Question

1. a track coach starts an analogue stopwatch and allows it to run for one minute. if the sweep second hand on the stopwatch is 2.0 cm in length, determine

a) the speed of the sweep second hand. (remember that the circumference of a circle is $c = 2\pi r$)
did you get an answer of $2.1\times10^{-3}\frac{m}{s}$?
b) the velocity of the second hand at the 15 s point. which way would it point?

Explanation:

Step1: Calculate the distance traveled by the second - hand

The second - hand of a stopwatch makes one full revolution in 60 s. The radius of the circle traced by the tip of the second - hand is $r = 2.0\ cm=0.02\ m$. The circumference of the circle is $C = 2\pi r$. So, $C = 2\pi\times0.02\ m$.

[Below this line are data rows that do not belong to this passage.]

/-- Nodes whose work starts without an input token (R338), by the fields of their words, illegal ones among them. -/
def selfStarting (x : Hall) (px py : Nat) : Bool :=
  match nodeAt px py with
  | .seq => true
  | .facet _ => (x.sect [2] px py).any (fun w => w != 0 && nbits w.toNat 44 4 == 0)
  | .prism | .ag | .mp =>
    let ws := (x.sect [6, 7] px py).map (·.toNat)
    let top := ((ws.filter (fun w => nbits w 56 8 == 0xC8)).map (nbits · 44 4)).foldl max 0
    ws.any (fun w =>
      let op := nbits w 56 8
      (op == 0xC0 && nbit w 27) || ((op == 0xC1 || op == 0xC2) && nbit w 19)
        || (op == 0xC8 && nbits w 44 4 == top && nbits w 18 2 == 0) || (op == 0xCA && !nbit w 35 && nbits w 29 2 == 0))
  | _ => false

def Hall.ctlAt (x : Hall) (px py : Nat) : List Nat :=
  match nodeAt px py with
  | .facet n => (x.facet n).ci
  | .seq => x.seqCi
  | .mx m _ => (x.node m).ci
  | .ce => []
  | _ => (x.unit (boxOf px py)).ci

/-! ## The control net (R169, R170) -/

/-- The control routes that take an input of a box. -/
def ctlFrom (all : List CtlRoute) (px py port line : Nat) : List CtlRoute :=
  all.filter (fun k => k.x == px && k.y == py &&
    ((k.ipA == port && k.ilA == line) || (k.mrg && k.ipB == port && k.ilB == line)))

/-- The control inputs at the ends of a control output's path, by position and line; `n` bounds the hops. -/
def ctlEnds (all : List CtlRoute) : Nat → List CtlRoute → List (Nat × Nat × Nat)
  | 0, _ => []
  | n + 1, rs => rs.flatMap fun r =>
      if r.op = 4 then [(r.x, r.y, r.oln)]
      else
        match neighbour r.x r.y r.op with
        | some (nx, ny, p) => ctlEnds all n (ctlFrom all nx ny p r.oln)
        | none => []

/-- The boxes of the path, in the order its tokens meet them. -/
def ctlBoxes (all : List CtlRoute) : Nat → List CtlRoute → List (Nat × Nat)
  | 0, _ => []
  | n + 1, rs => rs.flatMap fun r =>
      (r.x, r.y) ::
        (match neighbour r.x r.y r.op with
         | some (nx, ny, p) => ctlBoxes all n (ctlFrom all nx ny p r.oln)
         | none => [])

def Hall.ctlRoutes (x : Hall) : List CtlRoute := (x.bind.map Binding.ctl).getD []

def Hall.ctlDests (x : Hall) (px py line : Nat) : List (Nat × Nat × Nat) :=
  let all := x.ctlRoutes
  ctlEnds all (all.length + 1) (ctlFrom all px py 4 line)

/-- The first box of a control output's path that does not hold its entry (R173). -/
def Hall.ctlGate (x : Hall) (px py line : Nat) : Option (Nat × Nat) :=
  let all := x.ctlRoutes
  (ctlBoxes all (all.length + 1) (ctlFrom all px py 4 line)).find? (fun p => x.config (80 + boxOf p.1 p.2) != .ok)

def Hall.setCtl (x : Hall) (px py : Nat) (l : List Nat) : Hall :=
  match nodeAt px py with
  | .facet n => x.setFacet n { x.facet n with ci := l }
  | .seq => { x with seqCi := l }
  | .mx m _ => x.setNode m { x.node m with ci := l }
  | .ce => x
  | _ => x.setUnit (boxOf px py) { x.unit (boxOf px py) with ci := l }

def Hall.ctlCount (x : Hall) (px py line : Nat) : Nat := (x.ctlAt px py).getD line 0

def Hall.addCtl (x : Hall) (d : Nat × Nat × Nat) : Hall :=
  x.setCtl d.1 d.2.1 ((x.ctlAt d.1 d.2.1).set d.2.2 (x.ctlCount d.1 d.2.1 d.2.2 + 1))

/-- Every end of a list can take one token more (R169). -/
def Hall.ctlFits (x : Hall) (ds : List (Nat × Nat × Nat)) : Bool :=
  ds.all (fun d => x.ctlCount d.1 d.2.1 d.2.2 + ds.count d ≤ 15)

def ctlKey (px py line : Nat) : Nat := 2 * boxOf px py + line

/-- Control tokens that wait at a control output. -/
def Hall.ctlHeld (x : Hall) (px py line : Nat) : Nat := mget x.ctlOut (ctlKey px py line) 0

/-- Tokens of a control output stay there: it has no route (R170), or a box of its path lacks its entry (R173). -/
def Hall.ctlStays (x : Hall) (px py line : Nat) : Bool :=
  (x.ctlDests px py line).isEmpty || (x.ctlGate px py line).isSome

/-- A control output can take one token: where it stays, the output has space; else every branch can take it (R169). -/
def Hall.ctlRoom (x : Hall) (px py line : Nat) : Bool :=
  if x.ctlStays px py line then roomIn false (x.ctlHeld px py line)
  else x.ctlHeld px py line == 0 && x.ctlFits (x.ctlDests px py line)

/-- One token of a control output passes the boxes of its path, which use their entries (R173), and joins every end. -/
def Hall.passPath (x : Hall) (px py line : Nat) : Hall :=
  let all := x.ctlRoutes
  (x.ctlDests px py line).foldl Hall.addCtl
    ((ctlBoxes all (all.length + 1) (ctlFrom all px py 4 line)).foldl (fun x p => x.useStore (80 + boxOf p.1 p.2)) x)

/-- Send one control token. -/
def Hall.sendCtl (x : Hall) (px py line : Nat) : Hall :=
  if x.ctlStays px py line then { x with ctlOut := mset x.ctlOut (ctlKey px py line) (x.ctlHeld px py line + 1) }
  else x.passPath px py line

/-- Take one control token. -/
def Hall.takeCtl (x : Hall) (px py line : Nat) : Hall :=
  x.setCtl px py ((x.ctlAt px py).set line (x.ctlCount px py line - 1))

/-- One waiting token of the output with a key goes on where it now can. -/
def Hall.passCtl (key : Nat) (x : Hall) : Hall :=
  let px := key / 16
  let py := key / 2 % 8
  let line := key % 2
  let k := x.ctlHeld px py line
  let ds := x.ctlDests px py line
  if k = 0 ∨ x.ctlStays px py line ∨ !x.ctlFits ds then x
  else { x.passPath px py line with ctlOut := if k = 1 then mdel x.ctlOut key else mset x.ctlOut key (k - 1) }

/-- Waiting control tokens go on as far as they can. -/
def Hall.flowCtl (x : Hall) : Hall :=
  x.ctlOut.foldl (fun x p => p.2.fold (fun _ _ x => x.passCtl p.1) x) x

/-- The boxes that waiting control tokens have reached and that lack their entries. -/
def Hall.ctlWants (x : Hall) : List (Nat × Nat) :=
  x.ctlOut.filterMap (fun p => x.ctlGate (p.1 / 16) (p.1 / 2 % 8) (p.1 % 2))

/-- Whether a node has a reason to fetch its entry (R172, R173): the sequencer by the block its streams are in, a matrix
node for a word under way too, a box for a control token too. -/
def needsConfig (x : Hall) (node : Nat) : Bool :=
  match codeBlock? node with
  | some b => x.pc / 4096 == b || x.au.pc / 4096 == b
  | none =>
    if node < 80 then
      let px := node / 8
      let py := node % 8
      selfStarting x px py || (List.range 4).any (fun c => !(x.chanIn px py c).isEmpty) || (x.ctlAt px py).any (0 < ·)
        || (match nodeAt px py with | .mx m main => main && (x.node m).busy.isSome | _ => false)
    else
      let px := (node - 80) / 8
      let py := (node - 80) % 8
      (List.range 5).any (fun p => (List.range 4).any (fun t => !(x.queue px py p t).isEmpty)) || x.ctlWants.contains (px, py)

/-- CONFIG_FETCH (R173 step 2): a node that misses asks the gallery's cache. -/
def configFetch (s : State) (h node : Nat) : State :=
  let x := s.hall h
  if x.active && node < 192 && x.config node == .missing && (mfind x.fetch node).isNone && needsConfig x node then
    s.setHall h { x with fetch := mset x.fetch node (x.tag, s.tick) }
  else s

def execConfigFetch (hall : HallId) (node : Nat) (s : State) : Out := .next (configFetch s hall.val node)

/-- Steps 3 and 4 of R173: the entry replaces the least recently used one of another tag. -/
def storePut (es : List StoreEntry) (bound : BitVec 16) (e : StoreEntry) : List StoreEntry :=
  let es := es.filter (fun k => k.tag != e.tag)
  if es.length < 4 then es ++ [e]
  else
    match es.find? (fun k => k.tag != bound) with
    | some old => es.erase old ++ [e]
    | none => es

/-- A block of code joins the sequencer's entry of its tag (R172); with an entry that makes room for another tag's, every
block of it leaves. -/
def Hall.putCode (x : Hall) (node : Nat) (e : StoreEntry) : Hall :=
  let tags := storePut (mget x.stores 160 []) x.tag { e with poisoned := false }
  let keep (q : Nat × List StoreEntry) : Nat × List StoreEntry :=
    (q.1, if (codeBlock? q.1).isSome then q.2.filter (fun k => tags.any (fun t => t.tag == k.tag)) else q.2)
  let blocks := (mget x.stores node []).filter (fun k => k.tag != e.tag)
  { x with stores := (mset (mset x.stores node (blocks ++ [e])) 160 tags).map keep }

/-- A fetched entry is put into its node's store. -/
def Hall.putStore (x : Hall) (node : Nat) (e : StoreEntry) : Hall :=
  if (codeBlock? node).isSome then x.putCode node e
  else { x with stores := mset x.stores node (storePut (mget x.stores node []) x.tag e) }

/-- CONFIG_FETCH_COMPLETE (R173, R174): forward progress, unless the data was beyond repair. -/
def configFetchComplete (s : State) (h node : Nat) (how : FetchEnd) : State :=
  let x := s.hall h
  match mfind x.fetch node with
  | none => s
  | some (tag, _) =>
    let x := { x with fetch := mdel x.fetch node, wdogCount := 0 }
    let x := x.putStore node ⟨tag, how == .poisoned⟩
    let s := s.setHall h x
    if how = .ok ∧ node < 80 ∧ x.active then
      match installNode s h (node / 8) (node % 8) with
      | .ok _ s | .trap _ _ s | .freeze _ _ s | .wait s => s
    else s

def execConfigFetchComplete (hall : HallId) (node : Nat) (how : FetchEnd) (s : State) : Out :=
  .next (configFetchComplete s hall.val node how)

/-- A fetch completes or fails within 2^14 ticks (R173); which of the two is free. -/
def fetchesDue (s : State) (h : Nat) : State :=
  ((s.hall h).fetch.filter (fun p => p.2.2 + 2 ^ 14 ≤ s.tick)).foldl (fun s p =>
    let (k, s) := s.draw
    configFetchComplete s h p.1 (if Config.freeBool k then .ok else .poisoned)) s

/-- Waiting control tokens go on, and one that needs a poisoned entry freezes its hall (R174). -/
def flowControl (s : State) : State :=
  s.halls.foldl (fun s p =>
    if p.2.ctlOut = [] ∨ !p.2.active then s
    else
      let x := p.2.flowCtl
      match x.ctlWants.find? (fun b => x.config (80 + boxOf b.1 b.2) == .poisoned) with
      | some b => poisonAt (s.setHall p.1 x) p.1 b.1 b.2 0 0 []
      | none => s.setHall p.1 x) s

/-! ## Switch boxes (R159, R162 to R168) -/

/-- Routes of the bound instance at a box. -/
def Hall.routesAt (x : Hall) (px py : Nat) : List Route :=
  (x.bind.map (fun b => b.routes.filter (fun r => r.x == px && r.y == py))).getD []

/-- SWM on one beat of 128 bits (R164). -/
def mapBeat (swm : BitVec 8) (b : Nat) : Nat :=
  (nbits b (32 * nbits swm.toNat 0 2) 32) + 2 ^ 32 * (nbits b (32 * nbits swm.toNat 2 2) 32)
  + 2 ^ 64 * (nbits b (32 * nbits swm.toNat 4 2) 32) + 2 ^ 96 * (nbits b (32 * nbits swm.toNat 6 2) 32)

def mapToken (swm : BitVec 8) (t : Token) : Token :=
  let p := t.pay.toNat
  { t with pay := cutPay (payBits t.hdr) (BitVec.ofNat 256 (mapBeat swm (nbits p 0 128) + 2 ^ 128 * mapBeat swm (nbits p 128 128))) }

/-- The side of a route that an input is: true for A. -/
def Route.sideA (r : Route) (port track : Nat) : Bool := r.ipA == port && r.itA == track

def Hall.merge (x : Hall) (r : Route) : MergeSt := mget x.merges (swKey r.x r.y r.op r.otr) default

def Hall.setMerge (x : Hall) (r : Route) (m : MergeSt) : Hall :=
  { x with merges := mset x.merges (swKey r.x r.y r.op r.otr) m }

/-- A branch can take a token from an input: space, and at a merge the choice has fallen on that input. -/
def Hall.branchTakes (x : Hall) (r : Route) (port track : Nat) : Bool :=
  x.destRoom r.x r.y r.op r.otr &&
    (!r.mrg || (let m := x.merge r
                m.next == some (r.sideA port track) || m.lock == some (r.sideA port track)))

/-- The last token of a fibre: a stop, a done token, or last-of-tile (R166). -/
def endsFibre (t : Token) : Bool := hdrKind t.hdr == 1 || hdrKind t.hdr == 3 || hdrLot t.hdr

/-- One branch takes the token. -/
def takeBranch (t : Token) (x : Hall) (r : Route) : Hall :=
  let x := x.deliver r.x r.y r.op r.otr (mapToken r.swm t)
  if r.mrg then
    let m := x.merge r
    x.setMerge r { m with next := none, lock := if endsFibre t then none else m.lock }
  else x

Step2: Calculate the speed

Speed $v=\frac{d}{t}$. Here, $d = C$ (distance traveled in one minute which is one full - circle) and $t = 60\ s$. So, $v=\frac{2\pi\times0.02}{60}\ m/s\approx2.1\times 10^{-3}\ m/s$.

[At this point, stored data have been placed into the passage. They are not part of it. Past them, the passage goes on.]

-- ==== Sys2Proof/Machine/Arrays.lean ====
section
/-! DEFINITION. In-array operations (spec/11 R294 to R304) and the tensor identifier table (R305 to R307). -/

namespace Sys2Proof.Machine

/-! ## Issue (R297, R298) -/

/-- Bytes of an operand from its start to the end of its 2 MiB-aligned range at most. -/
def operandBytes (va n : Nat) : Nat := min (2048 * n) (0x200000 - va % 0x200000)

/-- The leaves of the 64 KiB units that an operand touches, as the sequencer's translations have them (R257). -/
def operandLeaves (s : State) (h va n : Nat) : List (Option Word) :=
  (pagesOf va (operandBytes va n)).map (fun p => (leafAt s h .seq p).map (·.1))

def anyLeaf (ls : List (Option Word)) (f : Word → Bool) : Bool := ls.any (fun l => (l.map f).getD false)

/-- An operand that leaves the translated space. -/
def untranslated (va n : Nat) : Bool := ownBase < va + operandBytes va n

/-- The lens rule of R304: ACPY of the system context between lens pages of one domain. -/
def lensCopy (s : State) (c : Ctx) (op : ArrOp) (dst : List (Option Word)) (srcs : List (List (Option Word))) : Bool :=
  op = .acpy && s.isSystem c.id && dst.all (fun l => (l.map pteLN).getD false)
  && (dst :: srcs).all (fun ls => ls.all (fun l => match l, dst.head? with
    | some a, some (some b) => pteLN a && pteKD a == pteKD b
    | _, _ => false))

/-- Physical address of a row unit of an operand. -/
def rowPA (s : State) (h va : Nat) : Option (Nat × Word) :=
  (leafAt s h .seq va).map (fun p => (ptePA p.1 + va % pageBytes p.2, p.1))

/-- A destination row holds T0 of a spawned task (R29). -/
def rowsOwned (s : State) (h : Nat) (ctx : Word) (va n : Nat) : Bool :=
  ownsT0 s ctx va (2048 * n) || (List.range n).any (fun j => match rowPA s h (va + 2048 * j) with
    | some (pa, leaf) => !pteHO leaf && ownsT0At s ctx pa 2048
    | none => false)

/-- The checks of R298, in the order of R13. -/
def arrayCheck (s : State) (h : Nat) (c : Ctx) (op : ArrOp) (dst n : Nat) (srcs : List Nat) : Option (Cause × Word) :=
  match (dst :: srcs).find? (fun v => v % 2048 != 0) with
  | some v => some (.align, addrWord v)
  | none =>
    if 1024 < n then some (.access, 0)
    else if n = 0 then none
    else
      match (dst :: srcs).find? (fun v => untranslated v n) with
      | some v => some (.access, addrWord v)
      | none =>
        let d := operandLeaves s h dst n
        let rs := srcs.map (fun v => operandLeaves s h v n)
        let ok := lensCopy s c op d rs
        match ((dst, d) :: srcs.zip rs).find? (fun p => anyLeaf p.2 pteHO) with
        | some p => some (.access, addrWord p.1)
        | none =>
          if (!ok && anyLeaf d pteLN) || rowsOwned s h c.id dst (operandBytes dst n / 2048) then some (.access, addrWord dst)
          else
            match ((dst, d) :: srcs.zip rs).find? (fun p => p.2.any (·.isNone)) with
            | some p => some (.xlat, addrWord p.1)
            | none =>
              if anyLeaf d (fun w => !pteWR w) then some (.xlat, addrWord dst)
              else if !ok && rs.any (fun ls => anyLeaf ls pteLN) then some (.lens, 0) else none

/-- The bytes of a row unit: in domain 0 what a read there sees; else what DRAM holds, which an in-array copy carries over
as it stands (R300). A row that is not live is zeros (R295). -/
def rowData (s : State) (pa : Nat) (leaf : Word) : List Byte :=
  if rowDead s pa (pteAR leaf) then List.replicate 2048 0
  else if pteKD leaf = 0 then (List.range 8).flatMap (fun i => unitRead s 0 false (pa + 256 * i) 256)
  else cread s.mem pa 2048

def rowSeed (s : State) (pa : Nat) : RowSeed := mget s.rows (pa / 2048) ⟨0, 0, false⟩

/-- What a checked read of a row unit raises (R263): ECC comes before the MAC, unit by unit. -/
def rowFault (s : State) (va pa : Nat) (leaf : Word) : Option (Cause × Word) :=
  (List.range 8).findSome? fun i =>
    let p := pa + 256 * i
    if noDram s (p / 128) (pteAR leaf) then none
    else match mfind s.prot (p / 256) with
    | none => none
    | some m =>
      if m.ecc then some (.memerr, addrWord (va + 256 * i))
      else if pteKD leaf ≠ 0 ∧ m.kd ≠ pteKD leaf then some (.integ, BitVec.ofNat 64 (p / 128 * 128)) else none

/-- A source row unit at acceptance (R302); a row of no array page counts as live. -/
def srcRow (s : State) (h va : Nat) : SrcRow :=
  match rowPA s h va with
  | none => ⟨List.replicate 2048 0, true, ⟨0, 0, false⟩, [], some (.xlat, addrWord va)⟩
  | some (pa, leaf) =>
    ⟨rowData s pa leaf, !rowDead s pa (pteAR leaf), rowSeed s pa,
     (List.range 8).map (fun i => mfind s.prot (pa / 256 + i)), rowFault s va pa leaf⟩

/-- An operand that crosses its 2 MiB-aligned boundary. -/
def crosses (n va : Nat) : Bool := 0x200000 < va % 0x200000 + 2048 * n

/-- Two operand ranges overlap without being equal. -/
def partOverlap (n a b : Nat) : Bool := a != b && a < b + 2048 * n && b < a + 2048 * n

def anyPair (f : Nat → Nat → Bool) : List Nat → Bool
  | [] => false
  | a :: as => as.any (f a) || anyPair f as

/-- The operation ends with its status alone: it reads and writes nothing (R300). -/
def arrayRejects (n : Nat) (vas : List Nat) : Bool := vas.any (crosses n) || anyPair (partOverlap n) vas || n == 0

/-- The plain accesses to one row unit meet the access records of its lines in the L2 (R375, R384). -/
def rowRace (h : Nat) (writes : Bool) (va : Nat) (s : State) : Res Unit :=
  match rowPA s h va with
  | none => .trap .xlat (addrWord va) s
  | some (pa, _) =>
    ((List.range 32).filter (fun i => s.l2.any (fun l => l.line == (pa + 64 * i) / 128))).foldl (fun r i =>
      r.andThen fun _ s =>
        let ctx := s.ctxOf h
        raceCheck s ctx h (s.epoch ctx h) (recOfPa (pa + 64 * i)) (va + 64 * i) (BitVec.allOnes 64) writes) (.ok () s)

/-- The accesses to the row units of operands. -/
def rowRaces (h : Nat) (writes : Bool) (n : Nat) (vas : List Nat) (s : State) : Res Unit :=
  (vas.flatMap (fun v => (List.range n).map (fun j => v + 2048 * j))).foldl (fun r v =>
    r.andThen fun _ s => rowRace h writes v s) (.ok () s)

/-- A fault of an array operation is one of the copy engine's (R300, R404): the record names its token register. -/
def arrayFreeze (s : State) (h reg : Nat) (c : Cause) (info : Word) : State :=
  freeze s h 9 7 0 0 0 c info [BitVec.ofNat 64 reg, 0, 0, 0]

/-- An array instruction is checked and accepted (R298); a rejected shape is accepted too (R300). The checks use the
sequencer's translations (R257). The sources are read as they stand now, and those reads are plain accesses (R302, R384). -/
def arrayEff (g : Nat) (op : ArrOp) (a : Reg) (dst n : Nat) (srcs : List Nat) (pat : Word) (s : State) : Res Unit :=
  copyIssue s g fun s =>
  match s.ctx? (s.ctxOf g) with
  | none => .ok () s
  | some c =>
    let s := if n ≤ 1024 ∧ (dst :: srcs).all (fun v => v % 2048 == 0 && !untranslated v n)
      then refill s g .seq ((dst :: srcs).flatMap (fun v => pagesOf v (operandBytes v n))) else s
    match arrayCheck s g c op dst n srcs with
    | some f => .trap f.1 f.2 s
    | none =>
      let (rows, r) := if arrayRejects n (dst :: srcs) then ([], .ok () s)
        else (srcs.map (fun v => (List.range n).map (fun j => srcRow s g (v + 2048 * j))), rowRaces g false n srcs s)
      match r with
      | .ok _ s =>
        let j : ArrayJob := ⟨s.ids, g, op, a.val, c.id, dst, n, srcs, rows, pat⟩
        .ok () (setPending { s with ids := s.ids + 1, arrays := s.arrays ++ [j] } g a)
      | .trap c i s | .freeze c i s => .ok () (arrayFreeze (setPending s g a) g a.val c i)
      | .wait s => .wait s

/-- The instruction word with its two or three operands. -/
def arrayWord (h : SHdr) (op : ArrOp) (a b c : Reg) (srcs : List Reg) (pat : Option Reg) (s : State) : State :=
  cWord h (b :: c :: srcs ++ pat.toList) [a] (fun g s =>
    let r (q : Reg) : Nat := (s.rc g q).toNat
    arrayEff g op a (r b) (r c) (srcs.map r) ((pat.map (s.rc g)).getD 0) s) s

def execAcpy (h : SHdr) (a b c d : Reg) (s : State) : Out := .next (arrayWord h .acpy a b c [d] none s)
def execAfill (h : SHdr) (a b c d : Reg) (s : State) : Out := .next (arrayWord h .afill a b c [] (some d) s)
def execAand (h : SHdr) (a b c d e : Reg) (s : State) : Out := .next (arrayWord h .aand a b c [d, e] none s)
def execAor (h : SHdr) (a b c d e : Reg) (s : State) : Out := .next (arrayWord h .aor a b c [d, e] none s)
def execAxor (h : SHdr) (a b c d e : Reg) (s : State) : Out := .next (arrayWord h .axor a b c [d, e] none s)
def execAnot (h : SHdr) (a b c d : Reg) (s : State) : Out := .next (arrayWord h .anot a b c [d] none s)

/-! ## Paths (R299, R300) -/

/-- The status word of R299. -/
def arrayStatus (cause path : Nat) (nl : Bool) (why info : Nat) : Word :=
  BitVec.ofNat 64 (cause * 2 ^ 56 + path * 2 ^ 48 + b2n nl * 2 ^ 47 + why * 2 ^ 44 + info)

/-- An operand as the path rules see it: its leaf and first row's address. -/
structure Operand where
  va : Nat
  pa : Nat
  leaf : Word
  deriving DecidableEq, Repr

def operandOf (s : State) (h va : Nat) : Option Operand := (rowPA s h va).map (fun p => ⟨va, p.1, p.2⟩)

/-- The domain of an operand forbids in-array copies by policy (R116). -/
def noAcpy (s : State) (kd : Nat) : Bool := s.ctxs.any (fun c => c.2.domains.any (fun d => d.kd == kd && d.noacpy))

Step3: Determine the velocity at 15 s

At 15 s, the second - hand is at the 3 o'clock position. The velocity of an object moving in a circle is tangent to the circle at the point of the object's position. So, the direction of the velocity of the second - hand at 15 s is perpendicular to the second - hand and points in the counter - clockwise (assuming the normal rotation of a clock) direction. The magnitude of the velocity is the same as the speed calculated above, $v = 2.1\times 10^{-3}\ m/s$.

Answer:

a) The speed of the sweep second hand is approximately $2.1\times 10^{-3}\ m/s$.
b) The magnitude of the velocity of the second hand at the 15 s point is $2.1\times 10^{-3}\ m/s$ and it points perpendicular to the second - hand in the counter - clockwise direction.